Di Fulvio (29) had a magnificent 2021/22 season with Pro Recco. The best Italian club won both domestic trophies and the LEN Super Cup. The crown of the season was the second consecutive title of the European champion after a thrilling final match in Belgrade and a penalty shootout win over Novi Beograd.
A special gift he received several months ago is something that describes what Di Fulvio has achieved with Pro Recco and how his play has been important for the team. On March 26, Pro Recco beat Ortigia 7:5 in the Italian League. Di Fulvio scored one goal in that match. Scoring that goal, Di Fulvio continued his successful row. The game against Ortigia was Di Fulvio’s 100th consecutive match in the Italian League, in which he scored at least one goal. The club gifted Francesco a t-shirt designed especially for this jubilee.
After a successful season with Pro Recco, there was no time for a break. A few weeks after the Final Eight, the World Championships in Budapest started. The „Settebello“ arrived in the final, where they lost to Spain after a penalty shootout, which proves that there was no big difference between the winner and the 2nd-placed. One says Italy wouldn’t have reached the final if it hadn’t had Di Fulvio on the team. That may be true, or maybe it isn’t. Italy has a great team, and many excellent players. Anyway, there is no doubt that Di Fulvio was instrumental in winning the silver medal. He was the true leader, the best scorer of the team (14 goals) one of the fastest swimmers in the Championships since he won many swim-offs.

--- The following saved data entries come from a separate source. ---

/-- R164 to R170, R287, R290, R291: the events of engine queues. A copy places its bytes in the back backing and may
publish; a collective forms, writes its output and STATUS; a signal is written unless an operation at or before its tag ended in
error; and how an operation stalls, ends in error, or freezes its queue. The model's readings and choices in it: logs 10, 40,
64, 85, 86, 91. -/
def Obligations.EngineEvents : Prop :=
  (∀ (s : State) (hart queue : Nat) (o : EngineOp) (rest : List EngineOp), hart < 384 → queue < 4 →
    let q := BitVec.ofNat 2 queue
    let u := s.focus hart
    let old := o.unordered
    let part := u.hart.ctl.part
    let self := u.fabric.domain
    let becomes (i : Instr) (x : State) (k : EngQueue) (rep : List Report) : Prop := ∃ t, exec i s = .next t ∧
      t.queue q = k ∧ (∀ j, j ≠ q → t.queue j = x.queue j) ∧
      t = { x with hart := { x.hart with queues := t.hart.queues }, reports := x.reports ++ rep }
    let freezes (i : Instr) (x : State) (va : Word) : Prop :=
      becomes i x { x.queue q with frozen := true } [.queueViolation hart queue va]
    let stalls (i : Instr) (x : State) (va : Word) : Prop :=
      becomes i x { x.queue q with ops := { o with stalled := some va } :: rest } [.sourceFault hart queue va]
    let source (va : Word) : Probe := ((u.sampled old).reachAddr u.engine va .read).2
    (u.queue q).frozen = false → (u.queue q).ops = o :: rest → u.mem.wf = true →
    SampledFrom u old ∧
    (∀ src dst len region dest ap ui, o.kind = .copy src dst len region dest ap ui → o.stalled = none →
      let failsAt (cause : BitVec 8) (va : Word) : Prop := ∃ p t, exec (.engineErrorCompletion hart queue cause va) s = .next t ∧
        PartlyCopied u p dest region dst len ∧ Done p t q o (some (cause, va))
      (len = 0 → ∃ t, exec (.ecopyCompletion hart queue) s = .next t ∧ Done u t q o none) ∧
      (SourceOpen u old src len → len ≠ 0 →
        (∀ n, dest = .region n →
          let busy : Prop := ap = true ∧ RegionBusy u part n fun h i => h = u.cur ∧ i = queue
          (∀ loc, BackAt u region dst len loc → n = region →
            (busy → NoEvent (.ecopyCompletion hart queue) s) ∧
            (¬ busy →
              ∃ bs c t, exec (.ecopyCompletion hart queue) s = .next t ∧ bs.length = len ∧ SourceRead u old src bs ∧
                Placed u c loc bs ∧ Done (if ap then c.publish part u.hart.sup.xlat2 region else c) t q o none)) ∧
          ((∀ r, u.myRegion region = some r → ¬ (r.base ≤ dst.toNat ∧ dst.toNat + len ≤ r.base + r.len)) → failsAt 0x07 dst) ∧
          ∀ r off, u.myRegion region = some r → r.base ≤ dst.toNat → dst.toNat + len ≤ r.base + r.len →
            BackStops u r (dst.toNat - r.base) len off failsAt fun va => freezes (.engineQueueFreeze hart queue va) u va) ∧
        (∀ pa, dest = .remote pa →
          let nth (k : Nat) : Word := dst + BitVec.ofNat 64 k
          let apart (k : Nat) : Prop := inVaultSpace (nth k) = true ∨ canonical (nth k) = false
          let walked (k : Nat) := u.walk u.engine (nth k).toNat true
          let arrives (k : Nat) : Prop := ¬ apart k ∧ ∃ x, walked k = .ok x ∧ nodeOf (x.at (nth k).toNat) ≠ 0 ∧ x.w = true ∧
            u.noPath (x.at (nth k).toNat) = false
          ((∀ k, k < len → arrives k) →
            ∃ c t, exec (.ecopyCompletion hart queue) s = .next t ∧ Touched u c ∧ SameBytes u c ∧ Done c t q o none) ∧
          ∀ k, k < len → (∀ j, j < k → arrives j) →
            (apart k → failsAt 0x07 (nth k)) ∧
            (¬ apart k →
              (∀ x, walked k = .ok x →
                let place := x.at (nth k).toNat
                (nodeOf place = 0 → failsAt 0x10 dst) ∧ (nodeOf place ≠ 0 → x.w = false → failsAt 0x07 (nth k)) ∧
                (nodeOf place ≠ 0 → x.w = true → u.noPath place = true → failsAt 0x11 (nth k))) ∧
              (walked k = .outside → freezes (.engineQueueFreeze hart queue (nth k)) u (nth k)) ∧
              (walked k ≠ .outside → (∀ x, walked k ≠ .ok x) → failsAt 0x07 (nth k))))) ∧
      (∀ pa, dest = .remote pa → len ≠ 0 → failsAt 0x10 dst) ∧
      ∀ i, i < len → SourceOpen u old src i →
        let va := src + BitVec.ofNat 64 i
        (∀ h, source va = .hit h → u.unreadable h.loc 1 = true → failsAt 0x11 va) ∧
        (source va = .outside → freezes (.engineQueueFreeze hart queue va) u va) ∧
        (source va ≠ .outside → (∀ h, source va ≠ .hit h) → stalls (.engineSourceTranslationFault hart queue va) u va)) ∧
    (∀ tag va loc page v, o.kind = .sig tag va loc page v →
      let erred : Prop := ∃ n, (u.queue q).firstError = some n ∧ n ≤ tag
      (erred → ∃ t, exec (.esigWrite hart queue) s = .next t ∧ Done u t q o none) ∧
      (¬ erred → u.noPath loc = true → ∃ t, exec (.esigWrite hart queue) s = .next t ∧ Done u t q o (some (0x11, va))) ∧
      (¬ erred → u.noPath loc = false → ∃ c t, exec (.esigWrite hart queue) s = .next t ∧
        EngineWrites u c q old loc v.toNat ∧ Done c t q o none)) ∧
    ∀ b : CollBlock,
      let status (x : State) : Probe := (x.probe x.engine b.status 8 .write).2
      let ends (i : Instr) (cause : BitVec 8) (va : Word) (x : State) : Prop :=
        (∀ h, status x = .hit h → x.noPath h.loc = false →
          ∃ c t, exec i s = .next t ∧ EngineWrites x c q old h.loc (5 + 256 * cause.toNat) ∧ Done c t q o (some (cause, va))) ∧
        (status x = .outside → freezes i x b.status) ∧
        (status x ≠ .outside → (∀ h, status x = .hit h → x.noPath h.loc = true) →
          ∃ t, exec i s = .next t ∧ Done x t q o (some (cause, va)))
      let ungranted (ids : List Nat) : Prop := ∃ i ∈ ids, i ≠ self ∧
        ∀ g ∈ u.fabric.grants, ¬ (g.srcNode = self ∧ g.srcPart = part ∧ g.dstNode = i)
      let loses (ids : List Nat) : Prop := ∃ i ∈ ids, i ≠ self ∧ i ∈ u.fabric.lost
      let sources (rank : Nat) : Nat :=
        (if b.itype then 4 else 2) * if b.op = 1 then b.nmem * b.count else if b.op = 3 ∧ rank ≠ b.root then 0 else b.count
      let fails (i : Instr) (cause : BitVec 8) (va : Word) : Prop := ends i cause va u
      let noted (x : State) : Prop := Touched u x ∧ SameBytes u x
      (o.kind = .coll b none →
        ((SourceOpen u old b.list (2 * b.nmem) → ∃ bs : List Byte, bs.length = 2 * b.nmem ∧
          SourceRead u old b.list bs ∧
          let ids := (List.range b.nmem).map fun i => leNat ((bs.drop (2 * i)).take 2)
          let counts (i : Instr) (cause : BitVec 8) (va : Word) : Prop := ∃ x, Counted u x ids ∧ ends i cause va x
          (∀ c, counts (.collectiveFailureReport hart queue c) c 0) ∧
          (loses ids → ∀ va, counts (.engineErrorCompletion hart queue 0x11 va) 0x11 va) ∧
          (ungranted ids → ∀ va, counts (.engineErrorCompletion hart queue 0x12 va) 0x12 va) ∧
          (o.stalled = none →
            (loses ids → counts (.ecollCompletion hart queue) 0x11 0) ∧
            (¬ loses ids → NoEvent (.ecollCompletion hart queue) s) ∧
            ∀ ms : List Member,
              let good : Prop := (∀ i ∈ ids, 1 ≤ i ∧ i ≤ 192) ∧ ids.Nodup ∧ self ∈ ids ∧ ms.map Member.id = ids ∧
                ∀ m ∈ ms, m.id ≠ self → m.ids = ids ∧ m.op = b.op ∧ m.itype = b.itype ∧ m.otype = b.otype ∧ m.nmem = b.nmem ∧
                  m.root = b.root ∧ m.count = b.count
              let closed : Prop := ∃ m ∈ ms, m.id ≠ self ∧ u.fabric.granted part (m.id * 2 ^ 44 + m.base) m.len false = false
              let another : Prop := ∃ m ∈ ms, m.id ≠ self ∧ m.ids = ids ∧ m.turn ≠ countedOf u ids + 1
              (another → NoEvent (.collectiveFormation hart queue ms) s) ∧
              (¬ another → ∃ y x, noted y ∧ Counted y x ids ∧
                (¬ good → ends (.collectiveFormation hart queue ms) 0x02 0 x) ∧
                (good → closed → ends (.collectiveFormation hart queue ms) 0x12 0 x) ∧
                (good → ¬ closed → loses ids → ends (.collectiveFormation hart queue ms) 0x11 0 x) ∧
                (good → ¬ closed → ¬ loses ids →
                  becomes (.collectiveFormation hart queue ms) x
                    { u.queue q with ops := { o with kind := .coll b (some ms) } :: rest } [])))) ∧
        (¬ SourceOpen u old b.list (2 * b.nmem) → ∀ c, fails (.collectiveFailureReport hart queue c) c 0) ∧
        ∀ i ms, i < 2 * b.nmem → SourceOpen u old b.list i → o.stalled = none → ∃ x, noted x ∧
          let va := b.list + BitVec.ofNat 64 i
          let event : Instr := .collectiveFormation hart queue ms
          (∀ h, source va = .hit h → u.unreadable h.loc 1 = true → ends event 0x11 va x) ∧
          (source va = .outside → freezes event x va) ∧
          (source va ≠ .outside → (∀ h, source va ≠ .hit h) → stalls event x va))) ∧
      ∀ ms : List Member, o.kind = .coll b (some ms) →
        let ids := ms.map Member.id
        (∀ c, fails (.collectiveFailureReport hart queue c) c 0) ∧
        (loses ids → ∀ va, fails (.engineErrorCompletion hart queue 0x11 va) 0x11 va) ∧
        (ungranted ids → ∀ va, fails (.engineErrorCompletion hart queue 0x12 va) 0x12 va) ∧
        (∀ va, o.stalled = some va → fails (.engineTranslationResolved hart queue true) 0x07 va) ∧
        (o.stalled = none → loses ids → fails (.ecollCompletion hart queue) 0x11 0) ∧
        ∀ rank, ms[rank]?.map Member.id = some self → (∀ r, r < rank → ms[r]?.map Member.id ≠ some self) → o.stalled = none →
          (∀ i, i < sources rank → SourceOpen u old b.src i →
            let va := b.src + BitVec.ofNat 64 i
            (∀ h, source va = .hit h → u.unreadable h.loc 1 = true → ¬ loses ids →
              ∃ x, noted x ∧ ends (.ecollCompletion hart queue) 0x11 va x) ∧
            (source va = .outside → freezes (.engineQueueFreeze hart queue va) u va) ∧
            (source va ≠ .outside → (∀ h, source va ≠ .hit h) → stalls (.engineSourceTranslationFault hart queue va) u va)) ∧
          (SourceOpen u old b.src (sources rank) → ¬ loses ids → ∃ own : List Byte, own.length = sources rank ∧
            SourceRead u old b.src own ∧
            ∀ inputs : List (List Elem), inputs.length = ms.length →
              (∀ r, r < ms.length → inputs[r]? = if r = rank then
                  some ((List.range (sources rank / if b.itype then 4 else 2)).map fun i =>
                    collWiden b.itype (leNat ((own.drop ((if b.itype then 4 else 2) * i)).take (if b.itype then 4 else 2))))
                else ms[r]?.map Member.input) →
              let out := b.output rank inputs
              let bytes := out.flatMap fun x => leBytes (if b.otype then 4 else 2) (collNarrow b.otype x)
              let lost (c : BitVec 8) : Prop :=
                ∃ t, exec (.ecollCompletion hart queue) s = .next t ∧ Done u t q o (some (c, b.status))
              (bytes ≠ [] →
                (∀ r, u.myRegion b.region = some r → ¬ (r.base ≤ b.dst.toNat ∧ b.dst.toNat + bytes.length ≤ r.base + r.len)) →
                fails (.ecollCompletion hart queue) 0x10 b.dst) ∧
              (∀ r off, u.myRegion b.region = some r → r.base ≤ b.dst.toNat → b.dst.toNat + bytes.length ≤ r.base + r.len →
                BackStops u r (b.dst.toNat - r.base) bytes.length off (fails (.ecollCompletion hart queue))
                  (freezes (.ecollCompletion hart queue) u)) ∧
              ∀ loc, bytes = [] ∨ BackAt u b.region b.dst bytes.length loc →
                (∀ h, status u = .hit h → u.noPath h.loc = true → lost 0x11) ∧
                (status u = .outside → freezes (.ecollCompletion hart queue) u b.status) ∧
                (status u ≠ .outside → (∀ h, status u ≠ .hit h) → lost 0x07) ∧
                ∀ h, status u = .hit h → u.noPath h.loc = false → ∃ c, Placed u c loc bytes ∧
                  let p := c.publish part u.hart.sup.xlat2 b.region
                  ∀ g, status p = .hit g → p.noPath g.loc = false → ∃ d t, exec (.ecollCompletion hart queue) s = .next t ∧
                    EngineWrites p d q old g.loc (if b.nonFinite inputs then 3 else 1) ∧ Done d t q o none)) ∧
  (∀ (s : State) (hart queue : Nat) (o : EngineOp) (rest : List EngineOp) (va : Word), hart < 384 → queue < 4 →
    let q := BitVec.ofNat 2 queue
    let u := s.focus hart
    (u.queue q).frozen = false → (u.queue q).ops = o :: rest → o.stalled = some va →
    (∃ t, exec (.engineTranslationResolved hart queue false) s = .next t ∧
      t.queue q = { u.queue q with ops := { o with stalled := none } :: rest } ∧ (∀ k, k ≠ q → t.queue k = u.queue k) ∧
      t = { u with hart := { u.hart with queues := t.hart.queues } }) ∧
    ∀ src dst len region dest ap ui, o.kind = .copy src dst len region dest ap ui →
      NoEvent (.ecopyCompletion hart queue) s ∧
      ∃ p t, exec (.engineTranslationResolved hart queue true) s = .next t ∧ PartlyCopied u p dest region dst len ∧
        Done p t q o (some (0x07, va))) ∧
  (∀ (b : CollBlock) (rank i : Nat) (x : List Elem) (l : List (List Elem)),
    let sum (j : Nat) : Elem := l.foldl (fun acc y => (rounded ((val32 acc).add (val32 (y.getD j 0)))).1) (x.getD j 0)
    (b.op = 0 → (b.output rank (x :: l)).length = b.count ∧ (i < b.count → (b.output rank (x :: l))[i]? = some (sum i))) ∧
    (b.op = 1 → (b.output rank (x :: l)).length = b.count ∧
      (i < b.count → (b.output rank (x :: l))[i]? = some (sum (rank * b.count + i)))) ∧
    (b.op = 2 → (∀ y ∈ x :: l, y.length = b.count) → b.output rank (x :: l) = (x :: l).flatten) ∧
    (b.op = 3 → ∀ y, (x :: l)[b.root]? = some y → y.length = b.count → b.output rank (x :: l) = y)) ∧
  (∀ y : Elem, collNarrow true y = y.toNat ∧ collNarrow false y = (bf16.round .rne (val32 y)).pat % 65536) ∧
  ∀ (s : State) (hart queue : Nat) (ms : List Member) (c : BitVec 8) (va : Word) (refused : Bool),
    let u := s.focus hart
    (4 ≤ queue ∨ (u.queue (BitVec.ofNat 2 queue)).frozen = true ∨ (u.queue (BitVec.ofNat 2 queue)).ops = [] →
      ∀ i ∈ [Instr.ecopyCompletion hart queue, .collectiveFormation hart queue ms, .ecollCompletion hart queue,
        .collectiveFailureReport hart queue c, .esigWrite hart queue, .engineErrorCompletion hart queue c va,
        .engineSourceTranslationFault hart queue va, .engineTranslationResolved hart queue refused,
        .engineQueueFreeze hart queue va], exec i s = .next s) ∧
    ∀ p ∈ [(Instr.engineQueueStallEnd hart, Wait.queue), (.ewaitResume hart, .ewait)],
      ((s.hartAt hart).run = .waiting p.2 →
        exec p.1 s = .next (s.setHartAt hart { s.hartAt hart with run := .running })) ∧
      ((s.hartAt hart).run ≠ .waiting p.2 → exec p.1 s = .next s)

At the European Championships in Split, where Italy finished 4th, Di Fulvio displayed his outstanding scoring possibilities once more. He scored 15 goals, but the statistics show he is a great play organizer. He had 12 assists.
And when and where did Di Fulvio’s career start?
He was born in Pescara in 1993. The water polo club Sisley from Pescara was one of the best in the world at that time. It won the Champions League in 1988, the Cup Winners’ Cup in 1990, 1993, 1994, LEN Trophy in 1996, etc. Francesco’s father Franco won several medals playing for Sisley.
Francesco followed in his father’s footsteps. Still, the Pescara-based club ceased to exist in 2009, so Francesco’s senior career began in the capital of Italy. His first club was Roma (2009-2010). Between 2010 and 2013, he played for Florentia. After one season spent in Brescia (2013/14), he moved to Pro Recco, and has played for the Italian giant for more than eight years.
Playing for Pro Recco, Di Fulvio won six national championships (in 2020, the league was canceled, while Brescia triumphed in the next year), six Italian Cups, three Champions Leagues (2015, 2021, 2022) and three LEN Super Cups (2015, 2021, 2022).
In 2014, Di Fulvio achieved his first significant result on the international stage, winning the bronze medal at the European Championships in Budapest.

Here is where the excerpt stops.